I don't believe introducing a global $content_type
is necessary because we can look at the Content-Type
header that WordPress has sent. For example:
<?php function od_is_response_html_content_type(): bool { $is_html_content_type = false; $headers_list = array_merge( array( 'Content-Type: ' . ini_get( 'default_mimetype' ) ), headers_list() ); foreach ( $headers_list as $header ) { $header_parts = preg_split( '/\s*[:;]\s*/', strtolower( $header ) ); if ( is_array( $header_parts ) && count( $header_parts ) >= 2 && 'content-type' === $header_parts[0] ) { $is_html_content_type = in_array( $header_parts[1], array( 'text/html', 'application/xhtml+xml' ), true ); } } return $is_html_content_type; }
In an output buffer, this can be paired with checking for the first non-whitespace character being <
:
<?php // If the content-type is not HTML or the output does not start with '<', then abort since the buffer is definitely not HTML. if ( ! od_is_response_html_content_type() || ! str_starts_with( ltrim( $buffer ), '<' ) ) { return $buffer; }
For HTML processing I think it’s likely more important to avoid exposing the raw HTML. Some plugins will want this, that’s fine. But Core can likely do a much better job designing and HTML-semantic output buffering pipeline. That is, perhaps Core exposes things like “when reaching
IMG
tags let me modify its attributes”. I think this is a reasonable place to add a class as the filter so that we can rely on native methods for dispatching the potential extension points — something akin to Python’sHtmlParser
class instead of exposing numerous specific filters that take separate functions.
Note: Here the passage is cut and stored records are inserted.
-- ==== Sys2Proof/Machine/Landing.lean ====
section
/-! DEFINITION. The flits at the head of an ejection lane land (06_ordering_and_completion). -/

namespace Sys2Proof.Machine

/-- After acknowledgements at a memory stop, rows may close and updates go on (R284, R294); at an engine's, slots are
freed (R326); at the replicator, transactions are released (R332). -/
def State.settled (s : State) (k : Nat) : State :=
  if isMemStop k then (s.pump (sectorOf k)).memSettle else if isEngStop k then s.engSettle (sectorOf k) else s.replTake k

/-- The REQ or RSP flit at the head of a lane lands. -/
def State.landLane (s : State) (k lane : Nat) : State :=
  match s.ejectHead k lane with
  | none => s
  | some e =>
    if e.flit.opc = opACK then s
    else
      let s1 := s.ejectPop k lane
      if e.flit.crc ≠ e2eCrc e.flit then s1.e2eFail k e
      else
        let s2 := if e.flit.ackp = 1 then s1.ackOne k e.flit.src.toNat e.flit.ackSeq.toNat else s1
        (s2.landFilter k lane e).settled k

/-- FLIT_LANDING (R81, R70, R167): the REQ or RSP flit at the head of the lane. -/
def execFlitLanding (k : Stop) (lane : Fin 19) (s : State) : Res := .next (s.landLane k lane)

/-- The lowest lane of a stop with a completion at its head. -/
def State.cplLane (s : State) (k : Nat) : Option Nat :=
  (List.range 19).find? (fun i => match s.ejectHead k i with | some e => isRsp e.flit.opc | none => false)

/-- CPL_LANDING (R67, R140, R141, R172, R565): the completion flit at the head of the stop's lowest lane that has one. -/
def execCplLanding (k : Stop) (s : State) : Res :=
  .next (match s.cplLane k with | some i => s.landLane k i | none => s)

/-- ACK_FLIT (R69, R81, R165): the ACK flit at the head of the lane frees the copies it names. -/
def execAckFlit (k : Stop) (lane : Fin 19) (s : State) : Res :=
  match s.ejectHead k lane with
  | none => .next s
  | some e =>
    if e.flit.opc ≠ opACK then .next s
    else
      let s1 := s.ejectPop k lane
      if e.flit.crc ≠ e2eCrc e.flit then .next (s1.e2eFail k e)
      else .next (((ackNumbers e.flit).foldl (fun a n => a.ackOne k e.flit.src.toNat n) s1).settled k)

end Sys2Proof.Machine
end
I'd love to see more of what you have in mind here. I know you've advised against passing around instances of WP_HTML_Processor
/WP_HTML_Tag_Processor
as callbacks for functions, so I understand you're wanting a higher level abstraction that extensions interface with. A couple of the use cases I have are for optimizing PICTURE tags or Embed blocks both which require walking over the children. I have a list of other such optimizations built with the HTML Tag Processor.
If you get curious, you can subclass the HTML API for more direct control over the kinds of operations you are doing with regexes. The API offers a hierarchy of opt-in risk based on your tolerance for parsing issues and exploits and can do way more than it appears; because safety and reliability were the highest design priorities.
Being able to subclass WP_HTML_Processor
would seem to conflict with using a single instance for processing the output buffer. Sure we could introduce a filter like wp_rest_server_class
for allowing plugins to introduce their own subclass for the output buffer processing, but then if multiple plugins want to each use their own subclass then they're out of luck since only one can win.
#38
@
2 months ago
I've updated the drafted PR to look at the content type for the response, and if it is HTML, then it applies a wp_output_buffer_html
filter. (Currently, if the output is not HTML then no filter applies.) By having a dedicated filter just for the HTML response we avoid situations where a template, for example, returns a non-HTML content type (such as in the case of serving robots.txt or feeds), and then a filter corrupts the response assuming it is HTML.
I also added an wp_final_output_buffer
action which is passed the final output buffer after filtering, regardless of the content type. This can be used by caching plugins to stash the response for future serving.
That sounds a lot like treating the symptoms not the cause.